The two men didn’t talk and Bosoon rode just behind on Hope; Mr. Wainwright was on his favourite horse, Prudence.
“Wainwright.” He had been asked to wait on the gallery outside the G.M.’s office overlooking the factory. Then he was called. Robertson was a fat man in a brown suit with a collar and tie which didn’t suit the climate and he was red-faced and sweaty. His white skin puckered in the folds of flesh around the collar. “Good to see you, my good man. Come in and have a seat.” He indicated the leather-upholstered chair in front of the general manager’s desk. Above, the ceiling fan whirled and hummed, making the papers flutter on the desk. “Well, what can I do for you? You’ve come all this way from Malgrétoute. What can I do?”

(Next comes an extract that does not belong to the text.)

-- ==== Sys2Proof/Machine/Dispatch.lean ====
section
/-! DEFINITION. The meaning of each instruction and event: one arm for each constructor of `Instr`. -/

namespace Sys2Proof.Machine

It always took Mr. Wainwright a while to believe that this was true: that these words were in fact what the G.M. actually meant, because they were exactly the same each time, pretending in their insinuation that he, Mr. Wainwright, had never been here before and that Robertson himself was a complete innocent, there, for him, had given up his afternoon entirely to listen to him as if he had never listened to him before
, hadn’t an inkling what it was Mr. Wainwright had ridden all the way from Malgrétoute for. At first he did not know what to say, how to speak the truth in the face of someone who was lying. Wainwright knew that Robertson was a liar. He waited for him to stop lying, which eventually he did, reluctantly.
“Well, Wainwright, you know it has nothing to do with me. You know that, don’t you?’

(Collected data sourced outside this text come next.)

-- ==== Sys2Proof/Machine/Cycle.lean ====
section
/-! DEFINITION. Issuing a bundle (R35, R39 to R41, R100, R278, R285), and what happens in a wall cycle, in the model's order
(R3, R4, R24 to R28, R40, R99, R186; log entry 4). -/

namespace Sys2Proof.Machine

/-! ## The slots of a bundle -/

/-- A slot to issue: its position, whether it is the second V or C of its bundle, its instruction, and the operand values
of a tape command. -/
structure SlotRun where
  slot : Nat
  second : Bool
  insn : Instr
  imms : Option (List Word)
  deriving DecidableEq, Repr

/-- The state in which one slot of the bundle issues. -/
def State.atSlot (s : State) (x : SlotRun) : State := { s with slot := x.slot, second := x.second, imms := x.imms }

/-- The state in which an agent's bundle issues. -/
def State.forAgent (s : State) (a : Agent) : State :=
  { s with focus := a, slot := 0, second := false, trap := none, imms := none }

/-- The slots of a bundle in order. A fault raised at issue leaves no effect of the bundle but the fault itself, what its
reads have counted (R349), and what the faulting slot did if it is the first (a TRAP records its command, R271). DEDUCED,
log entry 11. -/
def runSlots (s0 : State) : (first : Bool) → List SlotRun → State → Host.Outcome State Fault Refusal
  | _, [], s => .next s
  | first, x :: xs, s =>
    match exec x.insn (s.atSlot x) with
    | .next t =>
      match t.trap with
      | none => runSlots s0 false xs t
      | some f => .next (if first then t else (s0.counted t).takeFault f)
    | .fault f => .fault f
    | .refused r => .refused r

/-- What follows the slots of a bundle: nothing after a fault, else `done`. -/
def afterSlots (o : Host.Outcome State Fault Refusal) (done : State → State) : Host.Outcome State Fault Refusal :=
  match o with
  | .next t => .next (if t.trap.isSome then t else done t)
  | .fault f => .fault f
  | .refused r => .refused r

/-- Numbers the slots of a fetched bundle; `v` and `c` say whether a V or C slot came before. -/
def slotsFrom : (n : Nat) → (v c : Bool) → List (Nat × Instr) → List SlotRun
  | _, _, _, [] => []
  | n, v, c, (w, i) :: rest =>
    let cls := slotClass w
    ⟨n, (cls == 1 && v) || (cls == 3 && c), i, none⟩ :: slotsFrom (n + 1) (v || cls == 1) (c || cls == 3) rest

/-! ## A fetched bundle of a tile -/

/-- The recorder and the core of a tile once the bundle at its pc has issued: the switch point is closed, iterations and
levels of compression end (R273), and the next bundle is chosen (R130). -/
def Tile.afterBundle (t : Tile) (l : Option Launch) (e : Env) (len : Nat) : Tile :=
  let t0 := match l with
    | some l => t.closePoint l e.scy e.dc
    | none => t
  let c := t0.core
  let opened : Bool := match c.ctl with
    | some (.loop _) => true
    | _ => false
  let left := c.xfer.any fun x => x.left ≤ 1
  let back := !left && (loopNext c.loopDepth c.pc c.loops).1.isSome
  let c1 := c.advance c.pc len
  let kept := c1.loops.length - opened.toNat
  let d := t0.rec_.depth
  let p : Stamp := ⟨e.scy, c.pc⟩
  let t1 : Tile :=
    if d ≠ 0 ∧ kept < d then (if left then t0 else t0.endIteration p).closeLevel p
    else if d ≠ 0 ∧ back ∧ kept = d then t0.endIteration p
    else t0
  let t2 : Tile := { t1 with core := c1, rec_ := { t1.rec_ with span := t1.rec_.open_ } }
  if opened then t2.openLevel p c1.loops.length else t2

/-- The bundle at the pc of tile i issues (R39, R41). -/
def State.issueFetched (s : State) (i : Nat) (t : Tile) : Host.Outcome State Fault Refusal :=
  let s0 := s.forAgent (.tile i)
  let s1 := s0.modTile i fun t => t.countCs false (fetchCorrected t.code .tile t.core.pc)
  match fetchBundle t.code .tile t.core.target t.core.pc with
  | .error (code, addr, slot) => .next (s1.takeFault ⟨code, word addr, slot⟩)
  | .ok ws =>
    let len := 4 * ws.length
    let e := s.tileEnv t
    afterSlots (runSlots s1 true (slotsFrom 0 false false ws) s1) fun u =>
      u.modTile i fun t => t.afterBundle (u.launchOf t.region) e len

/-! ## The commands of a tape (R278) -/

/-- The commands of the present cycle as slots; the X NOPs that fill gaps do nothing. -/
def replaySlots (cs : List ReplayCmd) : List SlotRun :=
  cs.filterMap fun c => match decodeSlot c.word.toNat with
    | .ok i => some ⟨c.slot, c.slot == 2 || c.slot == 5, i, some c.imms⟩
    | .error _ => none

/-- The checks of R39 on the commands of one cycle: the fault, the record's offset and the slot.
DEDUCED, log entry 18. -/
def replayBad (cs : List ReplayCmd) : Option Trap :=
  let ws := cs.map fun c => c.word.toNat
  let bad : Option (Nat × Nat) :=
    match firstBad (fun w => slotClass w == 7) ws 0, compositionBad .tile ws,
      firstBad (fun w => !opAssigned (slotClass w) (slotOp w)) ws 0,
      firstBad (fun w => !opAvailable .tile (slotClass w) (slotOp w)) ws 0, firstBad (slotBadOperand .tile) ws 0 with
    | some i, _, _, _, _ => some (0x0101, i)
    | none, some i, _, _, _ => some (0x0102, i)
    | none, none, some i, _, _ => some (0x0103, i)
    | none, none, none, some i, _ => some (0x0106, i)
    | none, none, none, none, some i => some (0x0104, i)
    | none, none, none, none, none => none
  bad.map fun x => ⟨x.1, word ((cs[x.2]?.map (·.off)).getD 0), (cs[x.2]?.map (·.slot)).getD 0⟩

/-- The commands that tile i's tape gives the present cycle issue as one bundle. -/
def State.issueReplayed (s : State) (i : Nat) (t : Tile) : Host.Outcome State Fault Refusal :=
  let s0 := s.forAgent (.tile i)
  let scy := (s.tileEnv t).scy
  let cs := t.rep.queue.filter fun c => c.at_ ≤ scy && c.word != 0x6000_0000
  let drop (u : State) : State :=
    { u with imms := none }.modTile i fun t => { t with rep := { t.rep with queue := t.rep.queue.filter fun c => scy < c.at_ } }
  match replayBad cs with
  | some f => .next (s0.takeFault f)
  | none => afterSlots (runSlots s0 true (replaySlots cs) s0) drop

Mr. Wainwright didn’t reply. He stared at Robertson. He wasn’t going to respond to lies. He wondered whether God, in whose hands this all was, would actually look down, as his wife seemed to indicate, surveying the two men, and would somehow inspire Robertson to tell the truth. Maybe the Holy Ghost, to whom his wife was constantly appealing for wisdom, and who could conveniently take the form of a dove, would perhaps fly in through the open window and alight on Robertson’s desk. Mr. Wainwright smiled ironically. “I leave it in God’s hands.”
“You see, I can see that you know that, old man. It’s those people at the head office in the Strand. When the director comes down in the summer I will put it to him.”
“The summer?” Mr. Wainwright did not intend to speak. “You mean August holidays?” It was a small assertion but Robertson took the point reluctantly as he wiped his brow and then blew his nose into the same handkerchief. Mr. Wainwright was intolerant of people who didn’t take care of personal hygiene. He himself looked fresh in front of Robertson in his Aertex shirt and pressed khaki pants. “We only have two seasons here and this is the dry season, a very dry season.” Mr. Wainwright surprised himself. He didn’t normally speak metaphorically. Maybe it was a way of avoiding, for the moment anyway, the direct confrontation which would eventually have to take place and it surprised him how Robertson could appear to forget the previous confrontations, but then he had not taken them far enough.
“Well, you know what I always say . . .”
“No promotion except into a dead man’s boots,” Mr. Wainwright quickly filled in.
“Quite,” said Robertson.
“Well, who are you going to kill?” asked Mr. Wainwright.